Fantastis. Begitu kira-kira ungkapan yang kita berikan
tatkala BKKBN mencatat angka perceraian di Indonesia menduduki peringkat
tertinggi se Asia-Pasifik pada tahun 2013. Bahkan menurut Wakil Menteri Agama
RI tahun 2013, Nasaruddin Umar, ada 40 perceraian setiap jam dengan 70 %
gugatan dari istri. Selama tahun 2014 kemarin, angka perceraian pun semakin
meningkat. Begitu tragiskah perjalanan kehidupan keluarga yang ada sekarang?
Alih-alih keluarga menjadi tempat pendidikan pertama bagi anak-anaknya, mempertahankan
keluarga saja bagaikan mendaki Gunung Himalaya.

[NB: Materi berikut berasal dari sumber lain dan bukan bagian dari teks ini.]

/-- R232, for one command word, legal or not. -/
theorem State.command_done_or_raise {w : Word} (h : s.command w = .next t) :
    t.commandDone ∨ ∃ e, t = s.raise e := by
  obtain ⟨i, -, hexec⟩ | ⟨-, rfl⟩ := State.command_cases h
  · exact exec_done_or_raise hexec
  · exact .inr ⟨.illegalCommand, rfl⟩

/-- Settles O49: the command has a next state, which is `done` or what `raise` makes of the state before. -/
theorem everyCommandWordHasOneOutcome : Obligations.EveryCommandWordHasOneOutcome := by
  intro s w
  obtain ⟨t, ht⟩ := State.command_total s w
  refine ⟨t, ht, ?_⟩
  obtain hdone | ⟨e, rfl⟩ := State.command_done_or_raise ht
  · exact .inl hdone
  · exact .inr rfl

end Sys2Proof.Machine
end

section
/-! PROOFS. The written-by column of 10_state.md R20: what each command writes, in the form of the state it answers. -/

namespace Sys2Proof.Machine

variable {s t : State}

/-! ### What each command writes -/

theorem execGentbl_frame (h : execGentbl s = .next t) :
    t = { s with tbl := t.tbl, tblValid := t.tblValid, err := t.err } := by
  obtain rfl := execGentbl_cases h
  rfl

theorem execTblrd_frame {idx : Byte} (h : execTblrd idx s = .next t) :
    t = { s with dout := t.dout, err := t.err } := by
  obtain ⟨-, rfl⟩ | ⟨-, rfl⟩ := execTblrd_cases h <;> rfl

theorem execCrc8_frame {start : Byte} (first : Bool) (h : execCrc8 start first s = .next t) :
    t = { s with dout := t.dout, err := t.err } := by
  obtain ⟨-, rfl⟩ | ⟨-, -, rfl⟩ | ⟨-, -, rfl⟩ := execCrc8_cases first h <;> rfl

theorem execConfig_frame (h : execConfig s = .next t) :
    t = { s with act := t.act, cfgValid := t.cfgValid, ctr := t.ctr, err := t.err } := by
  obtain ⟨e, -, rfl⟩ | ⟨-, rfl⟩ := execConfig_cases h <;> rfl

theorem execProtect_frame (h : execProtect s = .next t) :
    t = { s with ctr := t.ctr, fout := t.fout, foutLen := t.foutLen, err := t.err } := by
  obtain ⟨-, rfl⟩ | ⟨-, -, rfl⟩ | ⟨-, -, -, rfl⟩ | ⟨-, -, -, rfl⟩ := execProtect_cases h <;> rfl

theorem execProtect64_frame (h : execProtect64 s = .next t) :
    t = { s with ctr := t.ctr, fout := t.fout, foutLen := t.foutLen, v64OutLo := t.v64OutLo,
                 v64OutHi := t.v64OutHi, err := t.err } := by
  obtain ⟨-, rfl⟩ | ⟨-, -, rfl⟩ | ⟨-, -, -, rfl⟩ | ⟨-, -, -, rfl⟩ := execProtect64_cases h <;> rfl

/-- The counter update writes `CTR` alone (43_check.md R207). -/
theorem State.resync_frame (s : State) (st : CheckStatus) (rc : Nibble) :
    s.resync st rc = { s with ctr := (s.resync st rc).ctr } := by
  unfold State.resync
  split <;> rfl

theorem execCheck_frame (h : execCheck s = .next t) :
    t = { s with ctr := t.ctr, result := t.result, resValid := t.resValid, err := t.err } := by
  obtain ⟨-, rfl⟩ | ⟨-, -, rfl⟩ | ⟨-, -, -, rfl⟩ | ⟨-, -, -, rfl⟩ := execCheck_cases h
  · rfl
  · rfl
  · rfl
  · rw [State.resync_frame]
    rfl

/-- Settles O51: each command's frame, read off component by component. -/
theorem commandsWriteOnlyTheirElements : Obligations.CommandsWriteOnlyTheirElements := by
  intro i s t h
  simp only [State.finByte, State.foutByte, State.finDraw, State.foutDraw]
  cases i with
  | gentbl => rw [execGentbl_frame h]; simp
  | tblrd idx => rw [execTblrd_frame h]; simp
  | crc8 start first => rw [execCrc8_frame first h]; simp
  | config => rw [execConfig_frame h]; simp
  | protect => rw [execProtect_frame h]; simp
  | protect64 => rw [execProtect64_frame h]; simp
  | check => rw [execCheck_frame h]; simp

end Sys2Proof.Machine
end

section
/-! PROOFS. `ERR` is written by every command and read by none (10_state.md R25): a code that `raise` left is in no
guard and no operand, and the `done` or the `raise` that ends the next command overwrites it. -/

namespace Sys2Proof.Machine

variable (s : State) (e : ErrCode)

/-- `ERR` passes through the counter update (43_check.md R207), whichever way it goes. -/
theorem State.resync_raise (st : CheckStatus) (rc : Nibble) :
    (s.raise e).resync st rc = (s.resync st rc).raise e := by
  unfold State.resync
  split <;> rfl

theorem execCheck_raise : execCheck (s.raise e) = execCheck s := by
  have hreport (st : CheckStatus) : (s.raise e).report st = (s.report st).raise e := rfl
  have hdone (u : State) : (u.raise e).done = u.done := rfl
  unfold execCheck
  simp only [hreport, State.resync_raise, hdone, State.raise_tbl, State.raise_act, State.raise_ctr,
    State.raise_finFrame]
  rfl

/-- R25, for one command. Both sides compute to the same guards and updates, but for the branch that `CHECK`'s counter
update adds. -/
theorem exec_raise (i : Instr) : exec i (s.raise e) = exec i s := by
  cases i with
  | gentbl => rfl
  | tblrd idx => rfl
  | crc8 start first => rfl
  | config => rfl
  | protect => rfl
  | protect64 => rfl
  | check => exact execCheck_raise s e

/-- R25, for one command word, legal or not. -/
theorem State.command_raise (w : Word) : (s.raise e).command w = s.command w := by
  unfold State.command
  split
  · exact exec_raise s e _
  · rfl

/-- Settles O52: replacing `ERR` is a `raise` before the command, which its own end overwrites. -/
theorem outcomeForgetsEarlierErrors : Obligations.OutcomeForgetsEarlierErrors := fun s w e =>
  State.command_raise s e w

end Sys2Proof.Machine
end

section
/-! PROOFS. The invariants of 10_state.md R36 (b) to (e): they hold after every reset and every step keeps them. -/

namespace Sys2Proof.Machine

/-! ### What `CONFIG` accepts is a legal configuration -/

theorem extractLsb'_zero_toNat_of_lt {w : Word} {k : Nat} (h : w.toNat < 2 ^ k) :
    (w.extractLsb' 0 k).toNat = w.toNat := by
  rw [BitVec.extractLsb'_toNat, Nat.shiftRight_zero, Nat.mod_eq_of_lt h]

/-- No failure of `validate()` means that none of its tests holds (41_config.md R153). -/
theorem stagedLegal_of_validate {frameMax : Nat} {c : Staging} (h : validate frameMax c = none) :
    StagedLegal frameMax c := by
  have hzero : c.dataLen = 0 ↔ c.dataLen.toNat = 0 := BitVec.toNat_eq
  have hone : c.mode = 1 ↔ c.mode.toNat = 1 := BitVec.toNat_eq
  dsimp only [validate] at h
  simp only [hzero, hone] at h
  split_ifs at h
  constructor <;> omega

/-- `CFG_MODE[0]` names `DATA_ID_NIBBLE` only for the value 1 (10_state.md R28), `CFG_MODE` being at most 1. -/
theorem mode_eq_one_of_latched {c : Staging} (hle : c.mode.toNat ≤ 1) (h : (latched c).mode = .dataIdNibble) :
    c.mode.toNat = 1 := by
  by_contra hne
  have hzero : c.mode = 0 := BitVec.eq_of_toNat_eq (by simp; omega)
  simp [latched, idModeOfBit, hzero] at h

/-- The latched copy loses no bit that the validation lets be set (41_config.md R152, R153). -/
theorem actLegal_latched {frameMax : Nat} (hmax : frameMax ≤ 4096) {c : Staging} (h : StagedLegal frameMax c) :
    ActLegal frameMax (latched c) := by
  obtain ⟨hbytes, hpos, hle, hmode, hdelta, halign, hcrc, hctr, hnib, hsh⟩ := h
  have hd : (latched c).dataLen.toNat = c.dataLen.toNat := extractLsb'_zero_toNat_of_lt (by omega)
  have hr : (latched c).crcOff.toNat = c.crcOff.toNat := extractLsb'_zero_toNat_of_lt (by omega)
  have ho : (latched c).ctrOff.toNat = c.ctrOff.toNat := extractLsb'_zero_toNat_of_lt (by omega)
  have hm : (latched c).maxDelta.toNat = c.maxDelta.toNat := extractLsb'_zero_toNat_of_lt (by omega)
  constructor <;> simp only [actN, actCrcByte, actCtrByte, actCtrSh, byteIndex, bitShift, hd, hr, ho, hm]
  case nib_in => exact fun hid => hnib (mode_eq_one_of_latched hmode hid)
  all_goals omega

/-! ### The elements the invariants speak of -/

variable {s t : State}

/-- The elements of the state that `State.Inv` speaks of. -/
def State.guarded (s : State) :=
  (s.tbl, s.tblValid, s.act, s.cfgValid, s.foutLen, s.result, s.resValid, s.fin, s.fout, s.resets)

/-- An update that leaves those elements alone keeps the invariants. -/
theorem State.Inv.of_guarded_eq (h : s.Inv) (heq : t.guarded = s.guarded) : t.Inv := by
  obtain ⟨tbl, tblValid, cfg, act, cfgValid, ctr, fin, finLen, fout, foutLen, v64InLo, v64InHi, v64OutLo, v64OutHi,
    dout, result, resValid, err, script, resp, resets⟩ := t
  cases heq
  exact ⟨h.table, h.config, h.foutLen, h.result_produced, h.result_valid,
    ⟨h.mem.fin_wf, h.mem.fout_wf, h.mem.fin_in, h.mem.fout_in⟩⟩

/-! ### The updates that write them -/

theorem afterReset_inv (k : Nat) (script : List HostEvent) : (State.afterReset k script).Inv where
  table := nofun
  config := nofun
  foutLen := Nat.zero_le _
  result_produced := nofun
  result_valid := nofun
  mem := ⟨⟨.nil, nofun⟩, ⟨.nil, nofun⟩, nofun, nofun⟩

theorem State.Inv.setTable (h : s.Inv) : (s.setTable crcTable).Inv where
  table _ := rfl
  config := h.config
  foutLen := h.foutLen
  result_produced := h.result_produced
  result_valid := h.result_valid
  mem := ⟨h.mem.fin_wf, h.mem.fout_wf, h.mem.fin_in, h.mem.fout_in⟩

theorem State.Inv.latch (h : s.Inv) {c : ActConfig} (hc : ActLegal Config.frameMax c) : (s.latch c).Inv where
  table := h.table
  config _ := hc
  foutLen := h.foutLen
  result_produced := h.result_produced
  result_valid := h.result_valid
  mem := ⟨h.mem.fin_wf, h.mem.fout_wf, h.mem.fin_in, h.mem.fout_in⟩

theorem State.Inv.report (h : s.Inv) {st : CheckStatus} (hseq : st ≠ .wrongSeq) (hnew : st ≠ .noNewData) :
    (s.report st).Inv where
  table := h.table
  config := h.config
  foutLen := h.foutLen
  result_produced := hseq
  result_valid _ := hnew
  mem := ⟨h.mem.fin_wf, h.mem.fout_wf, h.mem.fin_in, h.mem.fout_in⟩

/-- A frame that fits the buffer, with its length as `FOUT_LEN` (10_state.md R36 d). -/
theorem State.Inv.emitFrame (h : s.Inv) {out : List Byte} (hlen : out.length ≤ Config.frameMax) :
    (s.emitFrame out out.length).Inv where
  table := h.table
  config := h.config
  foutLen := by
    have hmax := Config.frameMax_le
    have hn : (BitVec.ofNat 32 out.length).toNat = out.length := by
      rw [BitVec.toNat_ofNat, Nat.mod_eq_of_lt (by omega)]
    simpa [hn] using hlen
  result_produced := h.result_produced
  result_valid := h.result_valid
  mem :=
    { fin_wf := h.mem.fin_wf
      fout_wf := Memory.writeFrom_wf h.mem.fout_wf 0 out
      fin_in := h.mem.fin_in
      fout_in := fun c hc => by
        obtain hold | hnew := Memory.mem_writeFrom hc
        · exact h.mem.fout_in c hold
        · omega }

Sesungguhnya Islam telah menggariskan bahwa tujuan
pernikahan adalah untuk melestarikan jenis manusia. Selain itu pernikahan juga
untuk ziyadatul-‘amal (meningkatkan aktivitas) bukan hanya sekadar
menyempurnakan dinul Islam. Landasan berpikir ini seharusnya menjadi
pijakan pertama dalam membangun keluarga Muslim. Dari sini akan terwujud
sinergi antara peran suami sebagai qawwam(pemimpin keluarga) dan istri
sebagai umm wa rabbatul-bayt (ibu dan pengatur rumah tangga).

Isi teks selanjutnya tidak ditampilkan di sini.